/-! ### modFn -/

@[simp] theorem State.modFn_time (s : State) (i : Pf) (f : HostFn → HostFn) : (s.modFn i f).time = s.time := rfl
@[simp] theorem State.modFn_stations (s : State) (i : Pf) (f : HostFn → HostFn) : (s.modFn i f).stations = s.stations := rfl
@[simp] theorem State.modFn_parts (s : State) (i : Pf) (f : HostFn → HostFn) : (s.modFn i f).parts = s.parts := rfl
@[simp] theorem State.modFn_mordants (s : State) (i : Pf) (f : HostFn → HostFn) : (s.modFn i f).mordants = s.mordants := rfl
@[simp] theorem State.modFn_mem (s : State) (i : Pf) (f : HostFn → HostFn) : (s.modFn i f).mem = s.mem := rfl
@[simp] theorem State.modFn_poison (s : State) (i : Pf) (f : HostFn → HostFn) : (s.modFn i f).poison = s.poison := rfl
@[simp] theorem State.modFn_stashPoison (s : State) (i : Pf) (f : HostFn → HostFn) : (s.modFn i f).stashPoison = s.stashPoison := rfl
@[simp] theorem State.modFn_fetches (s : State) (i : Pf) (f : HostFn → HostFn) : (s.modFn i f).fetches = s.fetches := rfl
@[simp] theorem State.modFn_writes (s : State) (i : Pf) (f : HostFn → HostFn) : (s.modFn i f).writes = s.writes := rfl
@[simp] theorem State.modFn_morOps (s : State) (i : Pf) (f : HostFn → HostFn) : (s.modFn i f).morOps = s.morOps := rfl
@[simp] theorem State.modFn_descs (s : State) (i : Pf) (f : HostFn → HostFn) : (s.modFn i f).descs = s.descs := rfl
@[simp] theorem State.modFn_xfers (s : State) (i : Pf) (f : HostFn → HostFn) : (s.modFn i f).xfers = s.xfers := rfl
@[simp] theorem State.modFn_towers (s : State) (i : Pf) (f : HostFn → HostFn) : (s.modFn i f).towers = s.towers := rfl
@[simp] theorem State.modFn_route (s : State) (i : Pf) (f : HostFn → HostFn) : (s.modFn i f).route = s.route := rfl
@[simp] theorem State.modFn_clk (s : State) (i : Pf) (f : HostFn → HostFn) : (s.modFn i f).clk = s.clk := rfl
@[simp] theorem State.modFn_pwr (s : State) (i : Pf) (f : HostFn → HostFn) : (s.modFn i f).pwr = s.pwr := rfl
@[simp] theorem State.modFn_stw (s : State) (i : Pf) (f : HostFn → HostFn) : (s.modFn i f).stw = s.stw := rfl
@[simp] theorem State.modFn_hostHeld (s : State) (i : Pf) (f : HostFn → HostFn) : (s.modFn i f).hostHeld = s.hostHeld := rfl
@[simp] theorem State.modFn_perst (s : State) (i : Pf) (f : HostFn → HostFn) : (s.modFn i f).perst = s.perst := rfl
@[simp] theorem State.modFn_ports (s : State) (i : Pf) (f : HostFn → HostFn) : (s.modFn i f).ports = s.ports := rfl
@[simp] theorem State.modFn_fab (s : State) (i : Pf) (f : HostFn → HostFn) : (s.modFn i f).fab = s.fab := rfl
@[simp] theorem State.modFn_health (s : State) (i : Pf) (f : HostFn → HostFn) : (s.modFn i f).health = s.health := rfl
@[simp] theorem State.modFn_dict (s : State) (i : Pf) (f : HostFn → HostFn) : (s.modFn i f).dict = s.dict := rfl
@[simp] theorem State.modFn_saved (s : State) (i : Pf) (f : HostFn → HostFn) : (s.modFn i f).saved = s.saved := rfl
@[simp] theorem State.modFn_doms (s : State) (i : Pf) (f : HostFn → HostFn) : (s.modFn i f).doms = s.doms := rfl
@[simp] theorem State.modFn_savedDoms (s : State) (i : Pf) (f : HostFn → HostFn) : (s.modFn i f).savedDoms = s.savedDoms := rfl
@[simp] theorem State.modFn_beat (s : State) (i : Pf) (f : HostFn → HostFn) : (s.modFn i f).beat = s.beat := rfl
@[simp] theorem State.modFn_faults (s : State) (i : Pf) (f : HostFn → HostFn) : (s.modFn i f).faults = s.faults := rfl
@[simp] theorem State.modFn_faultHold (s : State) (i : Pf) (f : HostFn → HostFn) : (s.modFn i f).faultHold = s.faultHold := rfl
@[simp] theorem State.modFn_faultLost (s : State) (i : Pf) (f : HostFn → HostFn) : (s.modFn i f).faultLost = s.faultLost := rfl
@[simp] theorem State.modFn_acked (s : State) (i : Pf) (f : HostFn → HostFn) : (s.modFn i f).acked = s.acked := rfl
@[simp] theorem State.modFn_seqNext (s : State) (i : Pf) (f : HostFn → HostFn) : (s.modFn i f).seqNext = s.seqNext := rfl
@[simp] theorem State.modFn_draws (s : State) (i : Pf) (f : HostFn → HostFn) : (s.modFn i f).draws = s.draws := rfl
@[simp] theorem State.modFn_out (s : State) (i : Pf) (f : HostFn → HostFn) : (s.modFn i f).out = s.out := rfl
@[simp] theorem State.modFn_pending (s : State) (i : Pf) (f : HostFn → HostFn) : (s.modFn i f).pending = s.pending := rfl
@[simp] theorem State.modFn_stn (s : State) (i : Pf) (f : HostFn → HostFn) (j : St) : (s.modFn i f).stn j = s.stn j := rfl
@[simp] theorem State.modFn_prt (s : State) (i : Pf) (f : HostFn → HostFn) (j : Part) : (s.modFn i f).prt j = s.prt j := rfl
@[simp] theorem State.modFn_twr (s : State) (i : Pf) (f : HostFn → HostFn) (j : Twr) : (s.modFn i f).twr j = s.twr j := rfl
@[simp] theorem State.modFn_hlt (s : State) (i : Pf) (f : HostFn → HostFn) (j : St) : (s.modFn i f).hlt j = s.hlt j := rfl
@[simp] theorem State.modFn_reg (s : State) (i : Pf) (f : HostFn → HostFn) (x y : Nat) : (s.modFn i f).reg x y = s.reg x y := rfl
@[simp] theorem State.modFn_dom (s : State) (i : Pf) (f : HostFn → HostFn) (x y : Nat) : (s.modFn i f).dom x y = s.dom x y := rfl

/-! ### modHealth -/

@[simp] theorem State.modHealth_time (s : State) (i : St) (f : Health → Health) : (s.modHealth i f).time = s.time := rfl
@[simp] theorem State.modHealth_stations (s : State) (i : St) (f : Health → Health) : (s.modHealth i f).stations = s.stations := rfl
@[simp] theorem State.modHealth_parts (s : State) (i : St) (f : Health → Health) : (s.modHealth i f).parts = s.parts := rfl
@[simp] theorem State.modHealth_mordants (s : State) (i : St) (f : Health → Health) : (s.modHealth i f).mordants = s.mordants := rfl
@[simp] theorem State.modHealth_mem (s : State) (i : St) (f : Health → Health) : (s.modHealth i f).mem = s.mem := rfl
@[simp] theorem State.modHealth_poison (s : State) (i : St) (f : Health → Health) : (s.modHealth i f).poison = s.poison := rfl
@[simp] theorem State.modHealth_stashPoison (s : State) (i : St) (f : Health → Health) : (s.modHealth i f).stashPoison = s.stashPoison := rfl
@[simp] theorem State.modHealth_fetches (s : State) (i : St) (f : Health → Health) : (s.modHealth i f).fetches = s.fetches := rfl
@[simp] theorem State.modHealth_writes (s : State) (i : St) (f : Health → Health) : (s.modHealth i f).writes = s.writes := rfl
@[simp] theorem State.modHealth_morOps (s : State) (i : St) (f : Health → Health) : (s.modHealth i f).morOps = s.morOps := rfl
@[simp] theorem State.modHealth_descs (s : State) (i : St) (f : Health → Health) : (s.modHealth i f).descs = s.descs := rfl
@[simp] theorem State.modHealth_xfers (s : State) (i : St) (f : Health → Health) : (s.modHealth i f).xfers = s.xfers := rfl
@[simp] theorem State.modHealth_towers (s : State) (i : St) (f : Health → Health) : (s.modHealth i f).towers = s.towers := rfl
@[simp] theorem State.modHealth_route (s : State) (i : St) (f : Health → Health) : (s.modHealth i f).route = s.route := rfl
@[simp] theorem State.modHealth_clk (s : State) (i : St) (f : Health → Health) : (s.modHealth i f).clk = s.clk := rfl
@[simp] theorem State.modHealth_pwr (s : State) (i : St) (f : Health → Health) : (s.modHealth i f).pwr = s.pwr := rfl
@[simp] theorem State.modHealth_stw (s : State) (i : St) (f : Health → Health) : (s.modHealth i f).stw = s.stw := rfl
@[simp] theorem State.modHealth_host (s : State) (i : St) (f : Health → Health) : (s.modHealth i f).host = s.host := rfl
@[simp] theorem State.modHealth_hostHeld (s : State) (i : St) (f : Health → Health) : (s.modHealth i f).hostHeld = s.hostHeld := rfl
@[simp] theorem State.modHealth_perst (s : State) (i : St) (f : Health → Health) : (s.modHealth i f).perst = s.perst := rfl
@[simp] theorem State.modHealth_ports (s : State) (i : St) (f : Health → Health) : (s.modHealth i f).ports = s.ports := rfl
@[simp] theorem State.modHealth_fab (s : State) (i : St) (f : Health → Health) : (s.modHealth i f).fab = s.fab := rfl
@[simp] theorem State.modHealth_dict (s : State) (i : St) (f : Health → Health) : (s.modHealth i f).dict = s.dict := rfl
@[simp] theorem State.modHealth_saved (s : State) (i : St) (f : Health → Health) : (s.modHealth i f).saved = s.saved := rfl
@[simp] theorem State.modHealth_doms (s : State) (i : St) (f : Health → Health) : (s.modHealth i f).doms = s.doms := rfl
@[simp] theorem State.modHealth_savedDoms (s : State) (i : St) (f : Health → Health) : (s.modHealth i f).savedDoms = s.savedDoms := rfl
@[simp] theorem State.modHealth_beat (s : State) (i : St) (f : Health → Health) : (s.modHealth i f).beat = s.beat := rfl
@[simp] theorem State.modHealth_faults (s : State) (i : St) (f : Health → Health) : (s.modHealth i f).faults = s.faults := rfl
@[simp] theorem State.modHealth_faultHold (s : State) (i : St) (f : Health → Health) : (s.modHealth i f).faultHold = s.faultHold := rfl
@[simp] theorem State.modHealth_faultLost (s : State) (i : St) (f : Health → Health) : (s.modHealth i f).faultLost = s.faultLost := rfl
@[simp] theorem State.modHealth_acked (s : State) (i : St) (f : Health → Health) : (s.modHealth i f).acked = s.acked := rfl
@[simp] theorem State.modHealth_seqNext (s : State) (i : St) (f : Health → Health) : (s.modHealth i f).seqNext = s.seqNext := rfl
@[simp] theorem State.modHealth_draws (s : State) (i : St) (f : Health → Health) : (s.modHealth i f).draws = s.draws := rfl
@[simp] theorem State.modHealth_out (s : State) (i : St) (f : Health → Health) : (s.modHealth i f).out = s.out := rfl
@[simp] theorem State.modHealth_pending (s : State) (i : St) (f : Health → Health) : (s.modHealth i f).pending = s.pending := rfl
@[simp] theorem State.modHealth_stn (s : State) (i : St) (f : Health → Health) (j : St) : (s.modHealth i f).stn j = s.stn j := rfl
@[simp] theorem State.modHealth_prt (s : State) (i : St) (f : Health → Health) (j : Part) : (s.modHealth i f).prt j = s.prt j := rfl
@[simp] theorem State.modHealth_twr (s : State) (i : St) (f : Health → Health) (j : Twr) : (s.modHealth i f).twr j = s.twr j := rfl
@[simp] theorem State.modHealth_fn (s : State) (i : St) (f : Health → Health) (j : Pf) : (s.modHealth i f).fn j = s.fn j := rfl
@[simp] theorem State.modHealth_reg (s : State) (i : St) (f : Health → Health) (x y : Nat) : (s.modHealth i f).reg x y = s.reg x y := rfl
@[simp] theorem State.modHealth_dom (s : State) (i : St) (f : Health → Health) (x y : Nat) : (s.modHealth i f).dom x y = s.dom x y := rfl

**WORK TO BE COMPLETED**
Using the entries above, give again exactly the lines from the line holding "(s.modHealth i f).mordants = s.mordants := rfl" through the line holding "(s.modHealth i f).writes = s.writes := rfl". Include both end lines and nothing else.

**SOLUTION TO THIS PROBLEM**
@[simp] theorem State.modHealth_mordants (s : State) (i : St) (f : Health → Health) : (s.modHealth i f).mordants = s.mordants := rfl
@[simp] theorem State.modHealth_mem (s : State) (i : St) (f : Health → Health) : (s.modHealth i f).mem = s.mem := rfl
@[simp] theorem State.modHealth_poison (s : State) (i : St) (f : Health → Health) : (s.modHealth i f).poison = s.poison := rfl
@[simp] theorem State.modHealth_stashPoison (s : State) (i : St) (f : Health → Health) : (s.modHealth i f).stashPoison = s.stashPoison := rfl
@[simp] theorem State.modHealth_fetches (s : State) (i : St) (f : Health → Health) : (s.modHealth i f).fetches = s.fetches := rfl
@[simp] theorem State.modHealth_writes (s : State) (i : St) (f : Health → Health) : (s.modHealth i f).writes = s.writes := rfl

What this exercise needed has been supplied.